Enhancing Storm Surge Forecasting Accuracy Through LSTM-Based Machine Learning

Introduction

The accuracy and reliability of storm surge modeling are pivotal in predicting the potentially devastating impact of hurricanes. Despite the advancements in high fidelity physics-based models such as ADCIRC coupled with SWAN, limitations inherent in these deterministic models often introduce biases and inaccuracies, particularly in the face of the unpredictable nature of severe weather events. The paper by Stefanos Giaremis et al. on "Storm Surge Modeling in the AI Era: Using LSTM-based Machine Learning for Enhancing Forecasting Accuracy" presents an innovative approach to mitigate these issues by employing Long Short-Term Memory (LSTM) networks, a class of recurrent neural networks, in the post-processing phase of storm surge modeling to correct systemic errors and enhance forecasting accuracy.

Methodology

The cornerstone of the research methodology is the utilization of LSTM networks to model and predict the systemic errors—termed as offsets—between the observed real-world water heights and those forecasted by a physics-based model during hurricane events. The LSTM architecture was chosen for its proficiency in capturing temporal dependencies, essential for accurately modeling the sequential data of storm surges. The paper trained the LSTM model on a comprehensive dataset encompassing 61 historical storms, using offsets extracted from the comparison of modeled versus observed water levels at gauge stations. A notable aspect of the research methodology is the rigorous data pre-processing, which includes offset extraction, standardization, and reshaping through a sliding window approach, making the raw data amenable to LSTM processing. The performance of the LSTM-based model was then tested for bias correction on data from hurricane Ian, a recent and significant event, ensuring the model's real-world applicability and generalization capabilities.

Results and Discussion

The research presented compelling numerical results, with the LSTM model showing consistent improvement in forecasting accuracy for hurricane Ian across all gauge station coordinates used for the initial data. This improvement was quantified using several regression evaluation metrics, such as root mean square error (RMSE) and R-squared coefficients, showcasing strong numerical evidence of the model's efficacy in bias correction. An intriguing finding was the model's ability to achieve a similar quality of bias correction using only a subset of six hurricanes. This implies not only the model's robustness but also its operational versatility, allowing for pre-trained models to be applied in real-time hurricane forecasting, significantly reducing the computational overhead typically associated with ensemble and probabilistic forecasting approaches.

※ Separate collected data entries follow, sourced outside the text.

/-- PROCESS: the error of the first check that fails, or the keystream XORed into the buffer (R200). -/
theorem process_cases (p : IntPrim) (t : TierReq) (s : State) :
    (s.keylen.toNat < 32 ∧ process p t s = raiseError .invalidKey s) ∨
    (32 ≤ s.keylen.toNat ∧
      (resolve s.params t = none ∨ 16 < s.ivlen.toNat ∨ 2 ^ 32 < s.addr.toNat + s.len.toNat) ∧
      process p t s = raiseError .invalidArgument s) ∨
    (∃ T a, 32 ≤ s.keylen.toNat ∧ resolve s.params t = some T ∧ s.ivlen.toNat ≤ 16 ∧
      s.addr.toNat + s.len.toNat ≤ 2 ^ 32 ∧ firstRejected s.params s.len.toNat s.addr.toNat = some a ∧
      process p t s = raiseAccessFault a s) ∨
    ∃ T, 32 ≤ s.keylen.toNat ∧ resolve s.params t = some T ∧ s.ivlen.toNat ≤ 16 ∧
      s.addr.toNat + s.len.toNat ≤ 2 ^ 32 ∧ firstRejected s.params s.len.toNat s.addr.toNat = none ∧
      process p t s = completeAtTier T
        { s with mem := xorBytes s.mem s.addr.toNat (keystream p T s.key s.iv s.ivlen.toNat s.len.toNat) } := by
  unfold process
  have hb : bufferPastEnd s = true ↔ 2 ^ 32 < s.addr.toNat + s.len.toNat := decide_eq_true_iff
  by_cases h1 : s.keylen.toNat < 32
  · exact .inl ⟨h1, if_pos h1⟩
  · rw [if_neg h1]
    cases h2 : resolve s.params t with
    | none => exact .inr (.inl ⟨by omega, .inl rfl, rfl⟩)
    | some T =>
      by_cases h3 : 16 < s.ivlen.toNat
      · exact .inr (.inl ⟨by omega, .inr (.inl h3), if_pos h3⟩)
      · by_cases h4 : 2 ^ 32 < s.addr.toNat + s.len.toNat
        · exact .inr (.inl ⟨by omega, .inr (.inr h4), by dsimp only; rw [if_neg h3, if_pos (hb.mpr h4)]⟩)
        · cases h5 : firstRejected s.params s.len.toNat s.addr.toNat with
          | some a => exact .inr (.inr (.inl ⟨T, a, by omega, rfl, by omega, by omega, rfl, by dsimp only; rw [if_neg h3, if_neg (mt hb.mp h4)]⟩))
          | none => exact .inr (.inr (.inr ⟨T, by omega, rfl, by omega, by omega, rfl, by dsimp only; rw [if_neg h3, if_neg (mt hb.mp h4)]⟩))

/-- SAPPLY: the error of the first check that fails, or the apply loop and the advance of SPOS (R227). -/
theorem sapply_cases (p : IntPrim) (t : TierReq) (s : State) :
    (s.keylen.toNat < 32 ∧ sapply p t s = raiseError .invalidKey s) ∨
    (32 ≤ s.keylen.toNat ∧
      (resolve s.params t = none ∨ s.ivlen.toNat ≠ 16 ∨ 2 ^ 32 < s.addr.toNat + s.len.toNat ∨
        2 ^ 64 < s.spos.toNat + s.len.toNat) ∧
      sapply p t s = raiseError .invalidArgument s) ∨
    (∃ T a, 32 ≤ s.keylen.toNat ∧ resolve s.params t = some T ∧ s.ivlen.toNat = 16 ∧
      s.addr.toNat + s.len.toNat ≤ 2 ^ 32 ∧ s.spos.toNat + s.len.toNat ≤ 2 ^ 64 ∧
      firstRejected s.params s.len.toNat s.addr.toNat = some a ∧ sapply p t s = raiseAccessFault a s) ∨
    ∃ T, 32 ≤ s.keylen.toNat ∧ resolve s.params t = some T ∧ s.ivlen.toNat = 16 ∧
      s.addr.toNat + s.len.toNat ≤ 2 ^ 32 ∧ s.spos.toNat + s.len.toNat ≤ 2 ^ 64 ∧
      firstRejected s.params s.len.toNat s.addr.toNat = none ∧
      sapply p t s = completeAtTier T
        { applyLoop p T s.len.toNat s.len.toNat s.addr.toNat s.spos.toNat s with
          spos := BitVec.ofNat 64 (s.spos.toNat + s.len.toNat) } := by
  unfold sapply
  have hb : bufferPastEnd s = true ↔ 2 ^ 32 < s.addr.toNat + s.len.toNat := decide_eq_true_iff
  have hs : streamPastEnd s = true ↔ 2 ^ 64 < s.spos.toNat + s.len.toNat := decide_eq_true_iff
  by_cases h1 : s.keylen.toNat < 32
  · exact .inl ⟨h1, if_pos h1⟩
  · rw [if_neg h1]
    cases h2 : resolve s.params t with
    | none => exact .inr (.inl ⟨by omega, .inl rfl, rfl⟩)
    | some T =>
      by_cases h3 : s.ivlen.toNat ≠ 16
      · exact .inr (.inl ⟨by omega, .inr (.inl h3), if_pos h3⟩)
      · by_cases h4 : 2 ^ 32 < s.addr.toNat + s.len.toNat
        · exact .inr (.inl ⟨by omega, .inr (.inr (.inl h4)), by dsimp only; rw [if_neg h3, if_pos (hb.mpr h4)]⟩)
        · by_cases h5 : 2 ^ 64 < s.spos.toNat + s.len.toNat
          · exact .inr (.inl ⟨by omega, .inr (.inr (.inr h5)), by
              dsimp only; rw [if_neg h3, if_neg (mt hb.mp h4), if_pos (hs.mpr h5)]⟩)
          · cases h6 : firstRejected s.params s.len.toNat s.addr.toNat with
            | some a =>
              exact .inr (.inr (.inl ⟨T, a, by omega, rfl, by omega, by omega, by omega, rfl, by
                dsimp only; rw [if_neg h3, if_neg (mt hb.mp h4), if_neg (mt hs.mp h5)]⟩))
            | none =>
              exact .inr (.inr (.inr ⟨T, by omega, rfl, by omega, by omega, by omega, rfl, by
                dsimp only; rw [if_neg h3, if_neg (mt hb.mp h4), if_neg (mt hs.mp h5)]⟩))

/-! ### What a step can do -/

/-- The engine's turn: idle, a command, or an illegal word, which no CMD write leaves in
progress (R88, R89, R263). -/
theorem engineTurn_cases (s : State) :
    (s.inProgress = none ∧ engineTurn s = .next s) ∨
    (∃ w i, s.inProgress = some w ∧ decode w = .ok i ∧ engineTurn s = exec i s) ∨
    ∃ w e, s.inProgress = some w ∧ decode w = .error e ∧ engineTurn s = .next (illegalCommand s) := by
  unfold engineTurn
  cases h : s.inProgress with
  | none => exact .inl ⟨rfl, rfl⟩
  | some w =>
    cases h2 : decode w with
    | ok i => exact .inr (.inl ⟨w, i, rfl, h2, by simp [h2]⟩)
    | error e => exact .inr (.inr ⟨w, e, rfl, h2, by simp [h2]⟩)

/-- All that an accepted CMD write can do: issue a legal word, or complete an ILLEGAL one at once (R26, R89, R255). -/
theorem acceptCommand_cases (w : Word) (s : State) :
    (∃ i, decode w = .ok i ∧ acceptCommand w s = { s with inProgress := some w, done := false, err := .ok }) ∨
    ∃ e, decode w = .error e ∧ acceptCommand w s = { s with inProgress := none, done := true, err := .illegalCmd } := by
  unfold acceptCommand
  cases h : decode w with
  | ok i => exact .inl ⟨i, rfl, rfl⟩
  | error e => exact .inr ⟨e, rfl, rfl⟩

Theoretical and Practical Implications

Theoretically, this work enriches the existing literature on the integration of machine learning techniques, particularly LSTM networks, within the field of weather forecasting and storm surge modeling. Practically, the LSTM-based bias correction methodology offers a highly transferable and operationally viable solution to improve the accuracy of storm surge forecasts, potentially enhancing the preparedness and response mechanisms of affected regions. Furthermore, the paper sets the groundwork for future explorations into the application of LSTM and other advanced machine learning techniques for bias correction across a wider range of physics simulation scenarios beyond storm surge forecasting.

Future Directions

While this paper marks a significant advancement, it also opens avenues for further research, particularly in exploring alternative machine learning architectures like bidirectional LSTMs with self-attention mechanisms, which could offer further improvements in capturing the complex temporal dynamics of storm surges. Additionally, extending the LSTM-based bias correction to a geospatial domain, enabling model corrections beyond gauge stations and throughout the entire simulation area, represents a compelling future challenge.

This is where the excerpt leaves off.